[SUPPLIED RECORDS]

-- ==== Sys2Proof/Laws/Events.lean ====
section
/-!
SUPPORT. What the end of an event, an expiry, and an item at an idle port come to, each said once, and reading back what
an update put in a record.
-/
namespace Sys2Proof.Machine

/-! ### Reading back -/

@[simp] theorem setRec_recs_self (s : State) (i : Fin 32) (r : CondRec) : (s.setRec i r).cond.recs[i] = r := by
  simp [State.setRec]

theorem setRec_recs_other (s : State) {i j : Fin 32} (r : CondRec) (h : j ≠ i) :
    (s.setRec i r).cond.recs[j] = s.cond.recs[j] := by
  have k : i.val ≠ j.val := fun e => h (Fin.ext e.symm)
  simp [State.setRec, k]

@[simp] theorem setRoute_routes_self (s : State) (i : Fin 6) (r : Route) : (s.setRoute i r).routes.routes[i] = r := by
  simp [State.setRoute]

theorem setRoute_routes_other (s : State) {i j : Fin 6} (r : Route) (h : j ≠ i) :
    (s.setRoute i r).routes.routes[j] = s.routes.routes[j] := by
  have k : i.val ≠ j.val := fun e => h (Fin.ext e.symm)
  simp [State.setRoute, k]

@[simp] theorem setClaim_claims_self (a : Apportioner) (i : Fin 16) (c : Claim) : (a.setClaim i c).claims[i] = c := by
  simp [Apportioner.setClaim]

theorem setClaim_claims_other (a : Apportioner) {i j : Fin 16} (c : Claim) (h : j ≠ i) :
    (a.setClaim i c).claims[j] = a.claims[j] := by
  have k : i.val ≠ j.val := fun e => h (Fin.ext e.symm)
  simp [Apportioner.setClaim, k]

@[simp] theorem PerZone.get_set_self {α : Type} (p : PerZone α) (z : Zone) (x : α) : (p.set z x).get z = x := by
  cases z <;> rfl

theorem PerZone.get_set_other {α : Type} (p : PerZone α) {z w : Zone} (x : α) (h : w ≠ z) :
    (p.set z x).get w = p.get w := by
  cases z <;> cases w <;> first | rfl | exact absurd rfl h

@[simp] theorem PerPump.get_set_self {α : Type} (p : PerPump α) (k : Pump) (x : α) : (p.set k x).get k = x := by
  cases k <;> rfl

@[simp] theorem PerLine.get_set_self {α : Type} (p : PerLine α) (l : Line) (x : α) : (p.set l x).get l = x := by
  cases l <;> rfl

/-! ### Revisions -/

theorem bumpTable_self (b : List (List Int)) (r : List Nat) : bumpTable b b r = r := by
  induction b generalizing r with
  | nil => cases r <;> rfl
  | cons x b ih =>
    cases r with
    | nil => rfl
    | cons y r => simp [bumpTable, bumpRevision, ih]

/-- An event that leaves every held field moves no revision (R5). -/
theorem bumpAll_self (b : Snapshot) (r : RevTable) : bumpAll b b r = r := by
  induction b generalizing r with
  | nil => cases r <;> rfl
  | cons x b ih =>
    cases r with
    | nil => rfl
    | cons y r => simp [bumpAll, bumpTable_self, ih]

theorem bumpTable_length (b a : List (List Int)) (r : List Nat) : (bumpTable b a r).length = r.length := by
  induction b generalizing a r with
  | nil => cases a <;> rfl
  | cons x b ih =>
    cases a with
    | nil => rfl
    | cons y a =>
      cases r with
      | nil => rfl
      | cons z r => simp [bumpTable, ih]

/-- A revision stays within 0 to 255 (R5). -/
theorem bumpRevision_lt {rev : Nat} (b a : List Int) (h : rev < 256) : bumpRevision b a rev < 256 := by
  unfold bumpRevision
  split
  · exact h
  · exact Nat.mod_lt _ (by decide)

/-! ### Expiries and arrivals -/

theorem event_of_free {f : State → State} {s : State} (h : s.hold = none) : event f s = .next (finishEvent s (f s)) := by
  simp [event, State.held, h]

theorem expiry_of_running {running : State → Bool} {f : State → State} {s : State} (h : s.hold = none)
    (r : running s = true) : expiry running f s = .next (finishEvent s (f s)) := by
  simp [expiry, State.held, h, r]

/-- The stagger timer runs out: an event that begins with the timer idle (R33). -/
theorem execStaggerTimerExpiry_of_running {s : State} (h : s.hold = none) (r : StaggerRuns s) :
    execStaggerTimerExpiry s =
      .next
        (finishEvent { s with app := { s.app with stagger := none } }
          { s with app := { s.app with stagger := none } }.grantOpportunity) := by
  have k : s.app.stagger ≠ none := by
    intro e
    rw [StaggerRuns, e] at r
    cases r
  simp [execStaggerTimerExpiry, event, State.held, h, k]

theorem expiry_of_held {running : State → Bool} {f : State → State} {s : State} (h : s.hold.isSome = true) :
    expiry running f s = .next s := by
  simp [expiry, State.held, h]

theorem runItem_of_held {i : Instr} {body : State → Answer} {s : State} (h : s.hold.isSome = true) :
    runItem i body s = .next s := by
  simp [runItem, State.held, h]

/-- At an idle port an item is a frame of one item, executed at once (log 4). -/
theorem runItem_of_idle {i : Instr} {body : State → Answer} {s : State} (h : s.hold = none)
    (e : s.port.executing = false) :
    runItem i body s = .next ({ s with port := s.port.enter [] 1 }.executeItem i body) := by
  simp [runItem, State.held, h, e]

/-- The next item of a frame in execution (R180). -/
theorem runItem_of_next {i : Instr} {rest : List Instr} {body : State → Answer} {s : State} (h : s.hold = none)
    (e : s.port.executing = true) (k : s.port.items = i :: rest) :
    runItem i body s = .next ({ s with port := { s.port with items := rest } }.executeItem i body) := by
  simp [runItem, State.held, h, e, k]

/-! ### The end of an event -/

/-- A quiet event: no claim event, no trip, no actuator to settle, no decrease hold and no stagger timer started at 0. -/
abbrev Scratch.Quiet (e : Scratch) : Prop :=
  e.claimEvent = false ∧ e.tripped = false ∧ e.actuators = [] ∧ e.zeroHolds = [] ∧ e.zeroStagger = false

theorem Scratch.quiet_empty : Scratch.empty.Quiet := by decide

/-- Nothing is added to the blocks at the end of a quiet event. -/
theorem settle_quiet {s : State} (q : s.ev.Quiet) : s.settle = s := by
  obtain ⟨c, t, a, -⟩ := q
  simp [State.settle, State.settleClaims, State.settleActuators, State.setTripReason, c, t, a]

/-- A stagger timer that does not stand at 0 brings no expiry at once (R33). -/
theorem expireZeroStagger_of_ne {n : Nat} {s : State} (h : s.app.stagger ≠ some 0) : s.expireZeroStagger n = s := by
  cases n with
  | zero => rfl
  | succ n => simp [State.expireZeroStagger, h]

/-- A shed walk starts the stagger timer exactly where it takes a claim (R32). -/
theorem shedWalk_stagger (budget n : Nat) (a : Apportioner) :
    (a.shedWalk budget n).stagger = if a.grantedSum ≤ budget then a.stagger else some n := by
  unfold Apportioner.shedWalk
  split <;> rfl

/-- SHED_SERVICE starts the stagger timer exactly where it sheds a claim (R49). -/
theorem serviceShed_stagger (prio n : Nat) (a : Apportioner) :
    (a.serviceShed prio n).stagger = if a.serviceClaims prio = [] then a.stagger else some n := by
  unfold Apportioner.serviceShed
  split <;> simp_all [Apportioner.startStagger]

/-- A grant starts the stagger timer (R33). -/
theorem grant_stagger (g : GrantArgs) (i : Fin 16) (a : Apportioner) : (a.grant g i).stagger = some g.stagger := by
  unfold Apportioner.grant
  simp only
  split <;> rfl

/-- A grant opportunity leaves the stagger timer as it was or starts it (R33, R37). -/
theorem opportunity_stagger (g : GrantArgs) (a : Apportioner) :
    (a.opportunity g).stagger = a.stagger ∨ (a.opportunity g).stagger = some g.stagger := by
  unfold Apportioner.opportunity
  split
  · exact .inl rfl
  · split
    · exact .inr (grant_stagger ..)
    · split
      · exact .inr (grant_stagger ..)
      · split
        · exact .inl rfl
        · exact .inr (grant_stagger ..)

/-- An operation of the apportioner by itself notes no start of the stagger timer. -/
@[simp] theorem apportion_zeroStagger (s : State) (f : Apportioner → Apportioner) :
    (s.apportion f).ev.zeroStagger = s.ev.zeroStagger := by
  unfold State.apportion State.takeReport State.putRec
  simp only
  split <;> rfl

/-- An event that started no stagger timer at 0 ends with its own end (R33). -/
theorem endEvent_of_noZeroStagger {before s : State} (g : s.settle.ev.zeroStagger = false) :
    endEvent before s = closeEvent before s := by
  simp [endEvent, g]

/-- The stagger timer started at 0 and left there: its expiry follows at once, whatever stood in it before (R33). -/
theorem endEvent_of_zeroStagger {before s : State} (g : s.settle.ev.zeroStagger = true) :
    endEvent before s = (closeEvent before s).expireZeroStagger staggerRounds := by
  simp [endEvent, g]

/-- An event that leaves the stagger timer running on from above 0, or idle, ends with its own end. -/
theorem endEvent_of_ne {before s : State} (g : s.settle.app.stagger ≠ some 0) :
    endEvent before s = closeEvent before s := by
  have h : (closeEvent before s).app.stagger ≠ some 0 := g
  simp [endEvent, expireZeroStagger_of_ne h]

/-- An event that started no decrease hold and no stagger timer at 0 ends with its own end. -/
theorem finishEvent_of_noZeroTimer {before s : State} (z : s.settle.ev.zeroHolds = [])
    (g : s.settle.ev.zeroStagger = false ∨ s.settle.app.stagger ≠ some 0) :
    finishEvent before s = closeEvent before s := by
  rw [finishEvent, z]
  exact g.elim endEvent_of_noZeroStagger endEvent_of_ne

/-- What the end of one event brings about, and every expiry that follows at once keeps, holds after `finishEvent`. -/
theorem finishEvent_induct {P : State → Prop} {before s : State} (close : P (closeEvent before s))
    (hold : ∀ u z, P u → P (closeEvent u (u.holdExpired z))) (stagger : ∀ u, P u → P (closeEvent u u.staggerExpired)) :
    P (finishEvent before s) := by
  have staggers : ∀ (n : Nat) (u : State), P u → P (u.expireZeroStagger n) := by
    intro n
    induction n with
    | zero => exact fun _ p => p
    | succ n ih =>
      intro u p
      unfold State.expireZeroStagger
      split
      · exact ih _ (stagger u p)
      · exact p
  have ends : ∀ b u : State, P (closeEvent b u) → P (endEvent b u) := by
    intro b u p
    unfold endEvent
    simp only
    split
    · exact staggers _ _ p
    · exact p
  have holds : ∀ (zs : List Zone) (u : State), P u → P (zs.foldl State.expireZeroHold u) := by
    intro zs
    induction zs with
    | nil => exact fun _ p => p
    | cons z zs ih =>
      refine fun u p => ih _ ?_
      unfold State.expireZeroHold
      split
      · exact ends _ _ (hold u z p)
      · exact p
  exact holds _ _ (ends _ _ close)

/-- A quiet event ends with the lines driven and the revisions moved. -/
theorem finishEvent_quiet {before s : State} (q : s.ev.Quiet) :
    finishEvent before s = { s.drive with revs := bumpAll before.snapshot s.drive.snapshot s.drive.revs } := by
  have k := settle_quiet q
  rw [finishEvent_of_noZeroTimer (by rw [k]; exact q.2.2.2.1) (by rw [k]; exact .inl q.2.2.2.2), closeEvent, k]

/-- The end of a quiet event differs from the event's state, its lines driven, in revisions alone. -/
theorem changes_finishEvent_quiet {before s : State} (q : s.ev.Quiet) :
    Changes [.revs] s.drive (finishEvent before s) := by
  rw [finishEvent_quiet q]
  intro p hp
  cases p <;> first | rfl | exact absurd (by decide) hp

theorem snapshot_drive (s : State) : s.drive.snapshot = s.snapshot := rfl

/-- A claim event while the stagger timer runs gives no grant (R34). -/
theorem settleClaims_of_staggered {s : State} (h : StaggerRuns s) : s.settleClaims = s := by
  have k : s.app.stagger ≠ none := by
    intro e
    rw [StaggerRuns, e] at h
    cases h
  simp [State.settleClaims, State.grantOpportunity, k]

/-! ### Items at an idle port -/

/-- An entry whose result bytes are known when the item runs (R182). -/
theorem entry_bytes {s : State} {st : ItemStatus} {data : List Byte} (d : st ≠ .ok → data = []) :
    s.entry st (.bytes data) = countByte st.code :: countByte data.length :: data := by
  by_cases h : st = .ok
  · simp [State.entry, State.resultBytes, h]
  · simp [State.entry, h, d h]

/-- The last item of a frame with no RESTART due: its entry closes the response (R180, R182). -/
theorem addEntry_last {s : State} {st : ItemStatus} {data : List Byte} (i : s.port.items = [])
    (e : s.port.entries = []) (n : s.port.itemCount = 1) (r : s.port.restartDue = false) :
    s.addEntry (countByte st.code :: countByte data.length :: data) =
      { s with port := s.port.answered st data } := by
  simp [State.addEntry, State.endFrame, i, e, n, r, Port.answered, itemResponse]

end Sys2Proof.Machine
end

[/SUPPLIED RECORDS]

• WHAT YOU ARE ASKED TO DO:
Take every line above carrying "exactly" and return it.

• THE ANSWER:
/-- A shed walk starts the stagger timer exactly where it takes a claim (R32). -/
/-- SHED_SERVICE starts the stagger timer exactly where it sheds a claim (R49). -/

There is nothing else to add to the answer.